- [WHAT THIS TASK INVOLVES]:
Filter task. Return each line of the material that holds the string "next".

-------------------------

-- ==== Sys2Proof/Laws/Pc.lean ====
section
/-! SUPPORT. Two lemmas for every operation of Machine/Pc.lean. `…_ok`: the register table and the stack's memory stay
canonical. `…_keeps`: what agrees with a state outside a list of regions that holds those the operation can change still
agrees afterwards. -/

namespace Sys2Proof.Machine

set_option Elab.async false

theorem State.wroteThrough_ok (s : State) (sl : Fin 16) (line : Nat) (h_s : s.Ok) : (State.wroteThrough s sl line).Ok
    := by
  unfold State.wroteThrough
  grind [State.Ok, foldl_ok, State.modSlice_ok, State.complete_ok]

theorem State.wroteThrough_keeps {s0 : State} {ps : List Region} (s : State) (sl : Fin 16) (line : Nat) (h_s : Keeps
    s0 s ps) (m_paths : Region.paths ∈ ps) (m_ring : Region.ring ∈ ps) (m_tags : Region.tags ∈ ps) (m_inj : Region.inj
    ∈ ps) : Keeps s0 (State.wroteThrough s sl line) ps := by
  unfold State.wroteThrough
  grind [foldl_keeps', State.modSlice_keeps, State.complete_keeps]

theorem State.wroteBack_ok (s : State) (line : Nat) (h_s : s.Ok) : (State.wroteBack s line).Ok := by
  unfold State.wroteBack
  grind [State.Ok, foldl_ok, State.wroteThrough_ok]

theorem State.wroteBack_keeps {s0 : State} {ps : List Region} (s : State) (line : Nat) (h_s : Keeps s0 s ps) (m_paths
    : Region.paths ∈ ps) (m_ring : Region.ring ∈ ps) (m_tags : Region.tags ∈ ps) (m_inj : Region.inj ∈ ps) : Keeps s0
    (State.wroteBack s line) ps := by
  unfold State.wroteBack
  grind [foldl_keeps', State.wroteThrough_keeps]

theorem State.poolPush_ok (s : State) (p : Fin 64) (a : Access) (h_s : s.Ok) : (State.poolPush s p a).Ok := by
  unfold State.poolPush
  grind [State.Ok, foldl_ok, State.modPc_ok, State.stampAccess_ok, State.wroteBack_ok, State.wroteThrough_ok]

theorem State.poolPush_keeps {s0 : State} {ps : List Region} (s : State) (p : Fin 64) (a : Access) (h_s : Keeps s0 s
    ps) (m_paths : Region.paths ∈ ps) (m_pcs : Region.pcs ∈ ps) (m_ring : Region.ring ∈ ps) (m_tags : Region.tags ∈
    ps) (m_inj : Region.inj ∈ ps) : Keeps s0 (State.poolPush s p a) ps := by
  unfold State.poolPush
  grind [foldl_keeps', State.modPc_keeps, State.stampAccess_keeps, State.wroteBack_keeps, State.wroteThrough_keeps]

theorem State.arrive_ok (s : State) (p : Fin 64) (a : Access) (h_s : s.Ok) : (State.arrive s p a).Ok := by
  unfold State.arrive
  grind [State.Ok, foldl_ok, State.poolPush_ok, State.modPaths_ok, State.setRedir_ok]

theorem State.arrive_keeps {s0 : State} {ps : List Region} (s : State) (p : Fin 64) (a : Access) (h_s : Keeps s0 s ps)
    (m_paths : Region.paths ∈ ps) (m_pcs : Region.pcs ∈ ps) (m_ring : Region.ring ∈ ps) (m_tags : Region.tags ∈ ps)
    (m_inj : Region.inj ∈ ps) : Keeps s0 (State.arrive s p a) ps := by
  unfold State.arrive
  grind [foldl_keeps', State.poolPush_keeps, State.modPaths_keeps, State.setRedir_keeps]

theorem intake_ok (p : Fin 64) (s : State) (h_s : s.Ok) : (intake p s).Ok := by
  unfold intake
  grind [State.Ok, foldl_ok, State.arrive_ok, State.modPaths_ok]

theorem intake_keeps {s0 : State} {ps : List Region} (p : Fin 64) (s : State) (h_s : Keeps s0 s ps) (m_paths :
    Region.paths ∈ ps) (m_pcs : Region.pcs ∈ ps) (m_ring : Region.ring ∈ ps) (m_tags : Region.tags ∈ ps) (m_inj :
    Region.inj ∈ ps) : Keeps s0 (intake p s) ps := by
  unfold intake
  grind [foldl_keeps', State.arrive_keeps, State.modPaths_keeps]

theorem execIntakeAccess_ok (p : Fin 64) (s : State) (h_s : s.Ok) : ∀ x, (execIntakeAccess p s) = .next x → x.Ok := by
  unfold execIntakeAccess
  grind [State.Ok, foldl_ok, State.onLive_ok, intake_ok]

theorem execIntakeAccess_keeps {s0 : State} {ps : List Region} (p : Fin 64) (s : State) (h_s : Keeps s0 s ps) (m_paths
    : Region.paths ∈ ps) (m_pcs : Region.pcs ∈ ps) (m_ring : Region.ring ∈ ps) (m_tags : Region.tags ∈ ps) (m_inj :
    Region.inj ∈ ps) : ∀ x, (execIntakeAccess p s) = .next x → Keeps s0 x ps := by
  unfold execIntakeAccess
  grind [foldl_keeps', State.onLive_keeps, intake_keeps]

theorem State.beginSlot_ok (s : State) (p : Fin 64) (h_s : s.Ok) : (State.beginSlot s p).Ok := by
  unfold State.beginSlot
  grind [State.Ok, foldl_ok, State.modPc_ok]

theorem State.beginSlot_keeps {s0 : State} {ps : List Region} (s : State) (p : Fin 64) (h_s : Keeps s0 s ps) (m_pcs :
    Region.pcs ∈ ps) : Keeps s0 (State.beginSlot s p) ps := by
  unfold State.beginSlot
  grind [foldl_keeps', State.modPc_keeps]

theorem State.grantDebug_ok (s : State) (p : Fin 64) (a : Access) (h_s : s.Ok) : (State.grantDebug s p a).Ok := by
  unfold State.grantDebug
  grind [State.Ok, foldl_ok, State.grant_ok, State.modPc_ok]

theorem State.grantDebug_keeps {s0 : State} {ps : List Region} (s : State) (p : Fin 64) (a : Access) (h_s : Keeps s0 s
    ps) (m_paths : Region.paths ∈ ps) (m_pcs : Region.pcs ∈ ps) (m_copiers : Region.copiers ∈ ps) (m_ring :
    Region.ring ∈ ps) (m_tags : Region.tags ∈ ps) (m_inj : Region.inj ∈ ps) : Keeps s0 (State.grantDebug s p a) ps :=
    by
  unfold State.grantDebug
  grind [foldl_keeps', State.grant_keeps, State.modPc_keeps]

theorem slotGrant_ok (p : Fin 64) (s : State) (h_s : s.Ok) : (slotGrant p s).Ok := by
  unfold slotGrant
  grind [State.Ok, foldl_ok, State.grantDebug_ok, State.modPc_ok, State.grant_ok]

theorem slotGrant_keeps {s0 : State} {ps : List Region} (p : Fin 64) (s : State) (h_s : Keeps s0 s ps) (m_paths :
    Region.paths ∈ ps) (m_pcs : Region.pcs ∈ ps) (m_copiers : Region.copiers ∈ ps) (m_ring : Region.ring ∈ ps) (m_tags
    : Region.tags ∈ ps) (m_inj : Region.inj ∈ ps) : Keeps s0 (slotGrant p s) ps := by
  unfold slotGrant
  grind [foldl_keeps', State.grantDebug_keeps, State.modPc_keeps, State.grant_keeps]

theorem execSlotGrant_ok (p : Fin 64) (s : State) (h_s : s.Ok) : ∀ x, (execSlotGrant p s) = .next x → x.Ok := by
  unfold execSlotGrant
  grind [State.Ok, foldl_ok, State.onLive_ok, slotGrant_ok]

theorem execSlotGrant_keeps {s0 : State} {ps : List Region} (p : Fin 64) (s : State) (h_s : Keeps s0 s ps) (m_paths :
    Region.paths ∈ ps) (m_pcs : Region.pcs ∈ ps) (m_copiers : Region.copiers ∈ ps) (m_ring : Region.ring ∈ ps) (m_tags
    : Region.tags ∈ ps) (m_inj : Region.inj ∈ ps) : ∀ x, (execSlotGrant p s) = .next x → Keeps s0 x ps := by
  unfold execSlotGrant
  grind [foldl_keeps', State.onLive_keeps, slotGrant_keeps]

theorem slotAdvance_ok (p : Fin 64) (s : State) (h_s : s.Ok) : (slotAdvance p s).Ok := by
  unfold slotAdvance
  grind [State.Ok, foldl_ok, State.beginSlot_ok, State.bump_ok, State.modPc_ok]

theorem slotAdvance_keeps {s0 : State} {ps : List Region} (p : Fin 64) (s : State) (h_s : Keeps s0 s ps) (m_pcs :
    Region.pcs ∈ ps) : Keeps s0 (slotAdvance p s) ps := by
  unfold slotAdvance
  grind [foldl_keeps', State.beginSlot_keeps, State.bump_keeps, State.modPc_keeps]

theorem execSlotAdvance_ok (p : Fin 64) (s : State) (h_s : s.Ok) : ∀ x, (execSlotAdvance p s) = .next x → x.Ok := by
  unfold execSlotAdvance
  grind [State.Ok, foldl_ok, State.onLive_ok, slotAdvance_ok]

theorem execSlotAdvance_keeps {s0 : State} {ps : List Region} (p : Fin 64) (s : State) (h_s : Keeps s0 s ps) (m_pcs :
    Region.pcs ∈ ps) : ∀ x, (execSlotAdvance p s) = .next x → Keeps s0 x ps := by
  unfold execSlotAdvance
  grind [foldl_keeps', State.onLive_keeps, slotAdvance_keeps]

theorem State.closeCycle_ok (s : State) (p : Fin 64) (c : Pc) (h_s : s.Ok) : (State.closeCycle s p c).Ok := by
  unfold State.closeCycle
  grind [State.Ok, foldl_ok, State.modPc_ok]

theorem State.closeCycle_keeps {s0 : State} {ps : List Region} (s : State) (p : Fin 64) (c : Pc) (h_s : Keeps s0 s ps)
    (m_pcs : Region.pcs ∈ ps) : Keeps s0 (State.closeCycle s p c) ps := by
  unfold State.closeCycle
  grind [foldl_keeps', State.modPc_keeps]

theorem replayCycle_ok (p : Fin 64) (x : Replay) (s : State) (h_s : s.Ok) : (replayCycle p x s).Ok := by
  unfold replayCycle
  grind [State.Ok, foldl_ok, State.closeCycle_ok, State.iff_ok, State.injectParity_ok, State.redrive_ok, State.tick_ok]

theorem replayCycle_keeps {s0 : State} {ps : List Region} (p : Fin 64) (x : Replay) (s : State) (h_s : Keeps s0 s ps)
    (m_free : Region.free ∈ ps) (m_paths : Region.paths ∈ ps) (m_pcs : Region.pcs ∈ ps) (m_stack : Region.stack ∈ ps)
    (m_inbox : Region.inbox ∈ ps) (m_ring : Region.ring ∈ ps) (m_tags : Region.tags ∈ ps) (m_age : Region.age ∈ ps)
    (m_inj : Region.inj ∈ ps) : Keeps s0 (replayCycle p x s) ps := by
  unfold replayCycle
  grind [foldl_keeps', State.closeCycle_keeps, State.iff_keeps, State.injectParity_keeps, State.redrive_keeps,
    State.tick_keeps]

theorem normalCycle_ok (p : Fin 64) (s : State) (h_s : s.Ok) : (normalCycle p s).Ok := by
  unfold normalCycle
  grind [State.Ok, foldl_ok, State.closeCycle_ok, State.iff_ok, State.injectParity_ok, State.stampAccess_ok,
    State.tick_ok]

-------------------------

- [ANSWER SECTION]:
theorem execIntakeAccess_ok (p : Fin 64) (s : State) (h_s : s.Ok) : ∀ x, (execIntakeAccess p s) = .next x → x.Ok := by
    Region.inj ∈ ps) : ∀ x, (execIntakeAccess p s) = .next x → Keeps s0 x ps := by
theorem execSlotGrant_ok (p : Fin 64) (s : State) (h_s : s.Ok) : ∀ x, (execSlotGrant p s) = .next x → x.Ok := by
    : Region.tags ∈ ps) (m_inj : Region.inj ∈ ps) : ∀ x, (execSlotGrant p s) = .next x → Keeps s0 x ps := by
theorem execSlotAdvance_ok (p : Fin 64) (s : State) (h_s : s.Ok) : ∀ x, (execSlotAdvance p s) = .next x → x.Ok := by
    Region.pcs ∈ ps) : ∀ x, (execSlotAdvance p s) = .next x → Keeps s0 x ps := by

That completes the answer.